• Problem to solve
Lines from the material below that hold the string "sampleRate" are what is needed; copy each of them.

• Recorded information
/-! ### Registers -/

/-- No register's value depends on the order of steps or on the last read's answer. -/
theorem regRead_begin (s : State) (rest : List Input) (r : Reg) : regRead (s.begin rest) r = regRead s r := by
  cases r <;> rfl

/-- Settles O19: the job's windows refuse every access, and an access to a register does not look at STATE. -/
theorem busyWindowAccessRaises : Obligations.BusyWindowAccessRaises := by
  intro s rest x hb h
  refine ⟨fun ho => step_of_refused h fun _ => refusesAt_of_jobOwned hb ho, ?_⟩
  obtain ⟨kind, off, v, be⟩ := x
  rintro r rfl rfl
  refine ⟨?_, ?_⟩
  · rintro rfl
    rw [step_of_read_register r h, regRead_begin]
    rfl
  · rintro rfl
    split
    · next hr =>
      subst hr
      exact step_of_command h
    · next hr => exact step_of_write_register hr h

/-- Settles O15: the step is a register read, and each value is the field that the register views. -/
theorem readOnlyRegisterValues : Obligations.ReadOnlyRegisterValues := by
  intro s rest r h
  refine ⟨?_, fun w hw => ?_⟩
  · rw [step_of_read_register r h, regRead_begin]
    rfl
  · casesm* _ ∨ _
    all_goals
      obtain ⟨rfl, rfl⟩ := hw
      rfl

/-- The low two bits of a word, read back from a two-bit field (10_state.md R25, R36). -/
theorem setWidth_setWidth_two (v : Word) : (v.setWidth 2).setWidth 32 = v &&& 3#32 := by
  apply BitVec.eq_of_toNat_eq
  have hmask : v.toNat &&& 3 = v.toNat % 4 := Nat.and_two_pow_sub_one_eq_mod v.toNat 2
  have hlt : v.toNat % 4 < 4294967296 := by omega
  simp [hmask, hlt]

theorem regRead_regWrite_same {r : Reg} (hr : r.access = .rw) (v : Word) (s : State) :
    regRead (regWrite v s r) r = Claims.kept r v := by
  cases r with
  | intEn | lowCutSlope | highCutSlope => exact setWidth_setWidth_two v
  | sampleRate | maxBlock | blockLen | lowCutFreq | highCutFreq | peakFreq | peakGainDb | peakQ => rfl
  | _ => exact absurd hr (by decide)

/-- A write to an RW register changes no other register. -/
theorem regRead_regWrite_other {r r' : Reg} (hr : r.access = .rw) (hne : r' ≠ r) (v : Word) (s : State) :
    regRead (regWrite v s r) r' = regRead s r' := by
  cases r with
  | intEn | sampleRate | maxBlock | blockLen | lowCutFreq | lowCutSlope | highCutFreq | highCutSlope | peakFreq | peakGainDb
  | peakQ =>
    -- The one register that does not read as before is `r` itself.
    cases r' <;> try rfl
    exact absurd rfl hne
  | _ => exact absurd hr (by decide)

/-- A write to an RW register changes only what the RW registers hold. -/
theorem regWrite_frame {r : Reg} (hr : r.access = .rw) (v : Word) (s : State) :
    regWrite v s r = { s with
      intEn := (regWrite v s r).intEn
      sampleRate := (regWrite v s r).sampleRate
      maxBlock := (regWrite v s r).maxBlock
      blockLen := (regWrite v s r).blockLen
      regs := (regWrite v s r).regs } := by
  cases r with
  | status => exact absurd hr (by decide)
  | _ => rfl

• Output for this task
  | sampleRate | maxBlock | blockLen | lowCutFreq | highCutFreq | peakFreq | peakGainDb | peakQ => rfl
  | intEn | sampleRate | maxBlock | blockLen | lowCutFreq | lowCutSlope | highCutFreq | highCutSlope | peakFreq | peakGainDb
      sampleRate := (regWrite v s r).sampleRate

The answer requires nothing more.